Wednesday, January 24, 2007

Six months ago I had the honor of spending time with a beautiful soul named Jean. Jean had spent her life caring for many with her tough love and kind words. As Jean lay in a clinic near the end of a long battle with the cancer that was deteriorating her organs she taught me many things. Here are a few.

- Appreciate the rain. Take a drive or stroll and watch how it fills the low places.

-Celebrate your birthday. If you don't, few will.

-Live each day to its fullest. Not a single one is promised.

-Respect yourself. Others will do likewise.

-Remember. The memories can be difficult, but they are so worth it.

-Listen. It is a Holy act that can usher us into the Divine.

My friend Stuart and I interviewed Jean 5 times before her death. The audio has been edited down into a 6 minute narrative for her family about her life and the wisdom she held. As I listen to her voice still fresh in my head, I am reminded that simply living life intentionally is an act of beauty.




One night a few weeks ago I dreamed a triangle. I have been avoiding straight lines, hard geometry, or anything that seems mechanical in the least. We are human, why not have an art that reflects our flesh and blood, pulsing, shaking, breathing existance. So for me a triangle is something new. It started out as a posative black shape with a biomorphic form inside, then I realized the triangle is too strong to be posative,ie black, so I made it a negative shape. I cut out a triangle and did a wash on the handmade paper to start. Then gold biomorphic form inside and black outside. It seemed to work as a poetic representation of the universe.
I couple of these are now showing at our local art gallery in the 'under 35's' show. For a review of the show and a photo of the couple of us that dared show up look here at our local newspaper . Sorry, it is only in Romanian. I also had a 1.5ft x6ft oil painting on board I posted earlier of a sunflower. The line about my work was quoting our local city art critic Mrs. Cocos, "mă bucur că expune din nou Joel Klepac, care are un potenţial divers şi o sensibilitate deosebită", Which very generously says, "I am glad that Joel Klepac is showing work again, he has diverse potential and an unusual sensativity". The art critic has liked my work in the past especially the Sarcina series and I think was a little bit disapointed that the work I showed now was abstract and tightly tied to nature.

Wednesday, January 17, 2007

How to make paper...find some girls who think you know what you are doing...tear up used paper and place it in a blender with water...


Then take out the blender with the burned out motor and use a drill to jimmy spin the blades using a bench to hold the contents still...

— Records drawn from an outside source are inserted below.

/-- A result sets DONE and TMO, its eight dwords and a FIFO entry unless the FIFO is full, which is counted; RES_FIFO pops
dword by dword, reads 0 when empty, and refuses partial reads; a read of RES_0 fixes the other seven. (R203, R204.) -/
def Obligations.ResultsAreRead : Prop :=
  ∀ (s : State) (k : Meas),
    (∀ r, (s.dev.tia.results.find? fun x => x.k == k.val) = some r →
      ∃ t, exec (.tiaResult k) s = .next t ∧ t.mem = s.mem ∧ (t.dev.get TIA.DONE).testBit k.val = true ∧
        (r.status = 1 → (t.dev.get TIA.TMO).testBit k.val = true) ∧ t.dev.tia.results = s.dev.tia.results.erase r ∧
        (∀ j, j < 8 → t.dev.reg (TIA.M_RES k.val j).addr = BitVec.ofNat 32 (ofLeBytes ((r.bytes.drop (4 * j)).take 4))) ∧
        (s.dev.tia.fifo.length < 256 → ∃ x, t.dev.tia.fifo = s.dev.tia.fifo ++ [x] ∧ x.length = 8) ∧
        (256 ≤ s.dev.tia.fifo.length → t.dev.tia.fifo = s.dev.tia.fifo ∧
          t.dev.get TIA.RES_LOST = min (2 ^ 32 - 1) (s.dev.get TIA.RES_LOST + 1))) ∧
    (∀ x rest, s.dev.host.memEn = true → s.dev.served 10 = true → s.dev.tia.fifo = x :: rest →
      ∃ t, exec (.resFifoPop 15) s = .next t ∧ t.mem = s.mem ∧ t.dev.regs = s.dev.regs ∧
        t.dev.readBack TIA.RES_FIFO.addr = x.getD s.dev.tia.popped 0 ∧
        (s.dev.tia.popped = 7 → t.dev.tia.fifo = rest ∧ t.dev.tia.popped = 0) ∧
        (s.dev.tia.popped ≠ 7 → t.dev.tia.fifo = s.dev.tia.fifo ∧ t.dev.tia.popped = s.dev.tia.popped + 1)) ∧
    (∀ be : BitVec 4, s.dev.host.memEn = true → s.dev.served 10 = true →
      (be = 15 → s.dev.tia.fifo = [] → ∃ t, exec (.resFifoPop be) s = .next t ∧ t.mem = s.mem ∧ t.dev.regs = s.dev.regs ∧
        t.dev.readBack TIA.RES_FIFO.addr = 0 ∧ t.dev.tia = s.dev.tia) ∧
      (be ≠ 15 → ∃ t, exec (.resFifoPop be) s = .next t ∧ t.mem = s.mem ∧ s.dev.Same t.dev ∧
        ((s.dev.fec 3).valid = false → (t.dev.fec 3).det = 0x3006))) ∧
    (s.dev.host.memEn = true → s.dev.served 10 = true →
      ∃ t, exec (.resSnapshot k) s = .next t ∧ t.mem = s.mem ∧ t.dev.regs = s.dev.regs ∧
        ∀ j n, 1 ≤ j → j ≤ 7 → (t.dev.pass n).readBack (TIA.M_RES k.val j).addr = s.dev.view (TIA.M_RES k.val j).addr)

/-- OUT_EN on closes an open switch in 16,000 TCLK with the source at zero, pends in RAMP or OPENING, and is refused in
SAFE_HOLD, with a supply out or its block down; with an OFF in the same MCLK the OFF wins. OFF ramps down, opens,
cancels, or waits for a handover. A closed switch becomes ACTIVE, or opens where an OFF came; an opened switch is
OPEN, or closes again where an ON is pending. (R223, R224, R225.) -/
def Obligations.SwitchesFollowOutEn : Prop :=
  ∀ (s : State) (c : PhysSmc), s.dev.Leads c.val →
    let x := s.dev.sm c.val
    let st := s.dev.smcState c.val
    let up (d : Dev) : Prop := d.flt.safeHold = false ∧ d.flt.supplyOut = [] ∧ d.blockDown (smcBlock c.val) = false
    let Enables (i : Instr) : Prop :=
      ∃ t, exec i s = .next t ∧ t.mem = s.mem ∧ t.dev.smcState c.val = 1 ∧ t.dev.smcGet SMCG.OUT_PENDING_ON c.val = 0 ∧
        (t.dev.sm c.val).code = zeroOf (s.dev.smcMode c.val) ∧ (t.dev.sm c.val).switchAt = t.dev.elapsed + 16000
    (st = 1 →
      ∃ t, exec (.switchClosed c) s = .next t ∧ t.mem = s.mem ∧ t.dev.elapsed = max s.dev.elapsed x.switchAt ∧
        (x.offDue = false → t.dev.smcState c.val = 2 ∧ (t.dev.sm c.val).code = x.code ∧ (t.dev.sm c.val).stepDue = t.dev.elapsed) ∧
        (x.offDue = true → t.dev.smcState c.val = 4 ∧ (t.dev.sm c.val).code = zeroV ∧
          (t.dev.sm c.val).switchAt = t.dev.elapsed + 16000)) ∧
    (st = 4 →
      (s.dev.smcGet SMCG.OUT_PENDING_ON c.val = 0 ∨ ¬ up s.dev →
        ∃ t, exec (.switchOpened c) s = .next t ∧ t.mem = s.mem ∧ t.dev.smcState c.val = 0 ∧
          t.dev.elapsed = max s.dev.elapsed x.switchAt ∧ t.dev.smcGet SMCG.OUT_PENDING_ON c.val = 0 ∧
          (s.dev.smcGet SMCG.OUT_PENDING_ON c.val = 1 → t.dev.smcGet SMCG.OUT_OUT_EN c.val = 0) ∧
          (t.dev.sm c.val).code = zeroOf (s.dev.smcMode c.val)) ∧
      (s.dev.smcGet SMCG.OUT_PENDING_ON c.val = 1 → up s.dev → Enables (.switchOpened c))) ∧
    (s.dev.hostOpen (SMCG.OUT_OUT_EN (groupOf c.val) (smcPage c.val)).addr = true →
      (s.dev.smcSpareBusy (groupOf c.val) (smcPage c.val) = true →
        (∃ t, exec (.outEnOn c) s = .next t ∧ t.mem = s.mem ∧ s.dev.Same t.dev) ∧
        ∃ t, exec (.outEnOff c) s = .next t ∧ t.mem = s.mem ∧ s.dev.Same t.dev) ∧
      (s.dev.smcSpareBusy (groupOf c.val) (smcPage c.val) = false →
        let now := ∃ a, x.offReq = some a ∧ a / 20 = s.dev.elapsed / 20
        (¬ up s.dev → ∃ t, exec (.outEnOn c) s = .next t ∧ t.mem = s.mem ∧ s.dev.Still t.dev ∧
          t.dev.smcGet SMCG.OUT_OUT_EN c.val = 0 ∧ t.dev.smcState c.val = st) ∧
        (up s.dev → now → ∃ t, exec (.outEnOn c) s = .next t ∧ t.mem = s.mem ∧ s.dev.Same t.dev) ∧
        (up s.dev → ¬ now →
          (st = 0 → s.dev.smcGet SMCG.OUT_PENDING_ON c.val = 0 → Enables (.outEnOn c)) ∧
          (st = 1 ∨ st = 2 → ∃ t, exec (.outEnOn c) s = .next t ∧ t.mem = s.mem ∧ t.dev.smcState c.val = st ∧
            t.dev.smcGet SMCG.OUT_OUT_EN c.val = 1 ∧ t.dev.sm c.val = x) ∧
          (st = 3 ∨ st = 4 → ∃ t, exec (.outEnOn c) s = .next t ∧ t.mem = s.mem ∧ t.dev.smcState c.val = st ∧
            t.dev.smcGet SMCG.OUT_OUT_EN c.val = 1 ∧ t.dev.smcGet SMCG.OUT_PENDING_ON c.val = 1 ∧ t.dev.sm c.val = x)) ∧
        (st = 0 ∨ s.dev.smcHanding c.val = false →
          ∃ t, exec (.outEnOff c) s = .next t ∧ t.mem = s.mem ∧ t.dev.elapsed = s.dev.elapsed ∧
            t.dev.smcGet SMCG.OUT_OUT_EN c.val = 0 ∧ (t.dev.sm c.val).offReq = some s.dev.elapsed ∧
            (st = 0 → t.dev.smcState c.val = 0) ∧
            (st = 1 → x.offDue = false → x.switchAt / 20 = (s.dev.elapsed + 16000) / 20 → t.dev.smcState c.val = 0) ∧
            (st = 1 → x.offDue = false → x.switchAt / 20 ≠ (s.dev.elapsed + 16000) / 20 → t.dev.smcState c.val = 1 ∧
              (t.dev.sm c.val).offDue = true ∧ t.dev.smcGet SMCG.OUT_OFF_CAUSE c.val = 1) ∧
            (st = 2 → t.dev.smcState c.val = (if forceKind (s.dev.smcMode c.val) = 0 ∧ x.code = zeroV then 4 else 3) ∧
              t.dev.smcGet SMCG.OUT_OFF_CAUSE c.val = 1 ∧ (t.dev.sm c.val).code = x.code) ∧
            (st = 3 ∨ st = 4 → t.dev.smcState c.val = st ∧ t.dev.smcGet SMCG.OUT_PENDING_ON c.val = 0)) ∧
        (st ≠ 0 → s.dev.smcHanding c.val = true →
          ∃ t, exec (.outEnOff c) s = .next t ∧ t.mem = s.mem ∧ t.dev.smcGet SMCG.OUT_OUT_EN c.val = 0 ∧
            t.dev.smcState c.val = st ∧ (t.dev.sm c.val).offHeld ≠ none ∧ (t.dev.sm c.val).code = x.code)))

Listen to the descriptions of this beautiful goop you have just made...'it is just like the wash water before you throw it down the drain...


get some kind of frame, cheese cloth, and a bunch of hands to hold things...


Dump two buckets full of paper pulp mixture into the box quickly...and...


Ooops, well, maybe it didn't work out so great the first time. We pulled the pulp back together, mixed the pulp back in with new water, held the cheese cloth tighter to the bow, and added another sac under the cheese cloth to get the pulp to flow slower...


It did work better. We ironed for a good 20 minutes and got a nice hunk of unique paper.





Friday, January 05, 2007


This drawing was done at camp on the back of a sheet of paper when the child finished the planned project. The past years Romania has had horrible flooding, leaving many people with a roof on the ground. Many of the kids also live in an area which has historically been flooded when the Danube swells. I would say that for many of our children life must seem like a flood. You climb on the roof and hope for a miraculous escape from the forces swirling around you.